Der Multiplayer-Modus stellt auf jeden Fall online eine ordentliche Bereicherung dar, weil man sich mit bis zu 19 anderen menschlichen Fahrern parallel messen kann. Letztes Jahr waren es noch maximal 12 Spieler, da wurde von den Machern einiges erweitert und draufgelegt. Auch wenn man sagen muss, dass es leider online seltenst zu vielen Spielern reicht, wenn überhaupt mal ein Spiel stattfinden sollte. Wenn man dann aber durch Zufall mal mit zwischen 15 und 19 anderen Spielern auf der Piste unterwegs ist, dann muss man echt aufpassen, dass man nicht süchtig wird. Es macht einfach einen Heidenspaß.

Grafik und Sound

Technisch gesehen geht MotoGP 09/10 leider bei weitem nicht an die Grenzen des heute Machbaren.

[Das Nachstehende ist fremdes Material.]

-- ==== Sys2Proof/Machine/Coefficients.lean ====
section
/-! DEFINITION. The values derived from parameters, mode and sample rate: RECOMPUTE
(spec/43_decay_filter.md R121 to R125), DERIVEFS (spec/47_cmd_lifecycle.md R175) and the values after
SNAP, as functions of plain values. -/

namespace Sys2Proof.Machine

/-- The number of a mode (10_state.md R30). -/
def modeIndex : Mode → Fin 10
  | .plate => 0
  | .room => 1
  | .hall => 2
  | .chamber => 3
  | .cathedral => 4
  | .ambience => 5
  | .brightHall => 6
  | .chorusSpace => 7
  | .randomSpace => 8
  | .dirtyHall => 9

/-- `-3.0` (40_numerics.md R90). -/
def fminus3 : F32 := 0xC0400000#32

/-- `-2.0` (R90). -/
def fminus2 : F32 := 0xC0000000#32

/-- `40.0` (R90). -/
def forty : F32 := 0x42200000#32

/-- `1000.0` (R90). -/
def thousand : F32 := 0x447A0000#32

/-- `32768.0` (R90). -/
def f32768 : F32 := 0x47000000#32

/-- `RTL`, `RTM`, `RTH` from the current values (43_decay_filter.md R121). -/
def bandTimes (c : Config) (cur : Vector F32 14) : F32 × F32 × F32 :=
  (fmax c.rt60Min (fmul cur[0] cur[3]),
    fmax c.rt60Min (fmul cur[0] cur[4]),
    fmax c.rt60Min (fmul (fmul cur[0] cur[5]) (fsub fone cur[2])))

/-- The unclamped nominal length of slot `i` (R125). -/
def rawLength (c : Config) (mode : Mode) (fsk roomsize : F32) (i : Fin 8) : F32 :=
  fmul (fmul (i2f (c.base48[modeIndex mode][i])) roomsize) fsk

/-- The upper bound of a delay request to an FDN line, `i2f(CAP_DL - 1)`. -/
def maxDelayDl (c : Config) : F32 := i2f (c.capDl - 1)

/-- The upper bound of a delay request to an allpass line, `i2f(CAP_AP - 1)`. -/
def maxDelayAp (c : Config) : F32 := i2f (c.capAp - 1)

/-- The decay gain of a slot of nominal length `len` for a band time `rt` (R122). -/
def decayGain (c : Config) (fs len rt : F32) : F32 :=
  c.num.pow10 (fdiv (fmul fminus3 (fdiv len fs)) rt)

/-- A crossover coefficient for a corner frequency (R123). -/
def crossoverCoeff (c : Config) (fs corner : F32) : F32 :=
  fsub fone (c.num.fexp (fmul (fneg c.twoPi) (fdiv corner fs)))

/-- The five peaking coefficients. -/
structure Peaking where
  b0 : F32
  b1 : F32
  b2 : F32
  a1 : F32
  a2 : F32
deriving DecidableEq, Repr

/-- The peaking section's coefficients (R124). -/
def peaking (c : Config) (fs f0 q gdb : F32) : Peaking :=
  let t := fmin (fdiv f0 fs) c.tMax
  let sn := c.num.sin2pi t
  let cs := c.num.cos2pi t
  let amp := c.num.pow10 (fdiv gdb forty)
  let alpha := fdiv sn (fmul ftwo q)
  let aA := fmul alpha amp
  let adA := fdiv alpha amp
  let a0 := fadd fone adA
  let b1 := fdiv (fmul fminus2 cs) a0
  { b0 := fdiv (fadd fone aA) a0
    b1 := b1
    b2 := fdiv (fsub fone aA) a0
    a1 := b1
    a2 := fdiv (fsub fone adA) a0 }

/-- `LEN[i]`: the clamped nominal length (R125). -/
def nominalLength (c : Config) (mode : Mode) (fsk roomsize : F32) (i : Fin 8) : F32 :=
  fclamp (rawLength c mode fsk roomsize i) c.dMin (maxDelayDl c)

/-- RECOMPUTE: every coefficient register from the current values (R125). -/
def coeffsOf (c : Config) (mode : Mode) (fs fsk : F32) (cur : Vector F32 14) : Coeffs :=
  let rt := bandTimes c cur
  let len := Vector.ofFn (nominalLength c mode fsk cur[1])
  let pk := peaking c fs cur[11] cur[12] cur[13]
  { len := len
    rtl := rt.1
    rtm := rt.2.1
    rth := rt.2.2
    gl := len.map (decayGain c fs · rt.1)
    gm := len.map (decayGain c fs · rt.2.1)
    gh := len.map (decayGain c fs · rt.2.2)
    clo := crossoverCoeff c fs cur[6]
    chi := crossoverCoeff c fs cur[7]
    b0 := pk.b0
    b1 := pk.b1
    b2 := pk.b2
    a1 := pk.a1
    a2 := pk.a2 }

/-- Whether RECOMPUTE clamps a nominal length and so sets `S_DCL` (R125). -/
def lengthClamped (c : Config) (mode : Mode) (fsk roomsize : F32) : Bool :=
  (Vector.ofFn fun i => fne (nominalLength c mode fsk roomsize i) (rawLength c mode fsk roomsize i)).any id

/-- `RAMP` (46_param_smoothing.md R167). -/
def rampLength (c : Config) (fs : F32) : BitVec 16 :=
  BitVec.ofInt 16 (iclamp (iround (fmul c.smoothTime fs)) 1 c.rampMax)

/-- `APLEN[c][k]` (42_allpass_diffuser.md R113). -/
def stageLength (c : Config) (fsk : F32) (ch : Fin 2) (k : Fin 4) : BitVec 12 :=
  BitVec.ofInt 12 (iclamp (iround (fmul (i2f (c.ap48[ch][k])) fsk)) 1 (c.capAp - 1))

/-- DERIVEFS: the registers that depend on the sample rate, beside those given (R175). -/
def deriveFs (c : Config) (prepared : Bool) (fs : F32) (maxblk : BitVec 32) : Setup :=
  let fsk := fdiv fs c.fsRef
  { prepared := prepared
    fs := fs
    maxblk := maxblk
    fsk := fsk
    fsm := fdiv fs thousand
    ramp := rampLength c fs
    aplen := Vector.ofFn fun ch => Vector.ofFn fun k => stageLength c fsk ch k }

/-- A smoother after SNAP: idle on its target (46_param_smoothing.md R164). -/
def snapped (t : F32) : Smoother := { cur := t, tgt := t, inc := fzero, cnt := 0 }

/-- The current values `SM[k].cur`. -/
def currents (sm : Vector Smoother 14) : Vector F32 14 := sm.map Smoother.cur

/-- A slot's filter state after CLEARFILTERS (43_decay_filter.md R129). -/
def clearFilter : SlotFilter := { lp1 := fzero, lp2 := fzero, z1 := fzero, z2 := fzero }

/-- The modulation state after ENGINECLEAR (47_cmd_lifecycle.md R174). -/
def clearModulation (c : Config) : Modulation :=
  { pha := c.lfoPhase0, phb := c.lfo2Phase0, lfsr := c.lfsrSeed }

/-- A line after `clear`: every word `+0.0`, the head at 0 (41_delay_line.md R104). -/
def clearLine {w : Nat} : Line w := { buf := [], head := 0 }

end Sys2Proof.Machine
end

Die Menüstruktur ist zwar durchdacht, wirkt aber optisch eher langweilig und wenig spektakulär. Die Grafik während der eigentlichen Rennen kann da schon ein wenig mehr überzeugen. Die Originalrennkurse kommen  authentisch rüber und wirken dank einiger Details neben der Strecke auch recht farbenfroh. Trotz allem hätte man noch mehr Augenmerk auf dieses Drumherum legen können, um das ganze atmosphärisch auf einen höheren Level zu heben. Was sehr gut umgesetzt ist, sind zum einen Geschwindigkeitsgefühl, das durch einen Verwischungseffekt bei höheren Geschwindigkeiten erreicht wird, und die Wettereffekte, wobei es schon echt Spaß mach bei strömendem Regen über die Strecke zu sausen. Der Sound und die Audioeffekte gehen bei der ganzen Sache auch in Ordnung, ohne aber wirklich zu überzeugen. So kann man das Motorengeräusch definitiv  ertragen, ja es trägt sogar zur insgesamt guten bis sehr guten Rennatmosphäre seinen Teil dazu bei. Was aber wirklich schrecklich umgesetzt wurde, ist der Sprecher, der euch während der Übungs-, Qualifikations- und Tutorialphasen immer wieder Tipps gibt und euch mit flotten Sprüchen zu motivieren versucht. Diesen habe ich im Tutorial so gut wie gar nicht verstanden, weil die Effekte in der Initialeinstellung einfach viel zu laut eingestellt sind. Auch die Sprüche während des Rennens hätte man sich sparen können, man versteht sie nicht und kann sich auch sowieso nicht wirklich darauf konzentrieren. Insgesamt gesehen geht die technische Realisierung des Spiels in Ordnung. Sicher, man hätte einiges besser oder anders machen können, aber auf jeden Fall kommt trotz aller Mängel eine gewisse, spaßige Rennatmosphäre auf!


Das Fazit von: DeWerni

DeWerni

Die Entwickler von Monumental Games haben bei dieser Ausgabe wieder mehr richtig gemacht als in den vergangenen zwei Versionen, allerdings gibt es immer noch einiges zu mäkeln. Das steckt noch viel Potential drin. Gut ist auf alle Fälle die Integration der Manager-Komponente in die Karriere, die doch wenigstens für eine Weile Spaß und Motivation bringt. Zu verbessern gibt es vor allem einiges auf der technischen Seite des Spiels. Die Grafik ist zwar nett, aber nicht so 100% auf dem aktuellen Stand der Technik. Grausam ist auf jeden Fall die Sprachausgabe. Der Sprecher ist gerade während des Rennens trotz Dolby Digital-Anlage kaum zu verstehen. So läuft die Entwicklung zwar in die richtige Richtung, es wartet aber noch viel Arbeit auf die Entwickler. Hoffentlich geht die Entwicklung so Stück für Stück weiter. Hier kann man jedenfalls von kurzweiliger Rennaction für Fans und Neugierige sprechen!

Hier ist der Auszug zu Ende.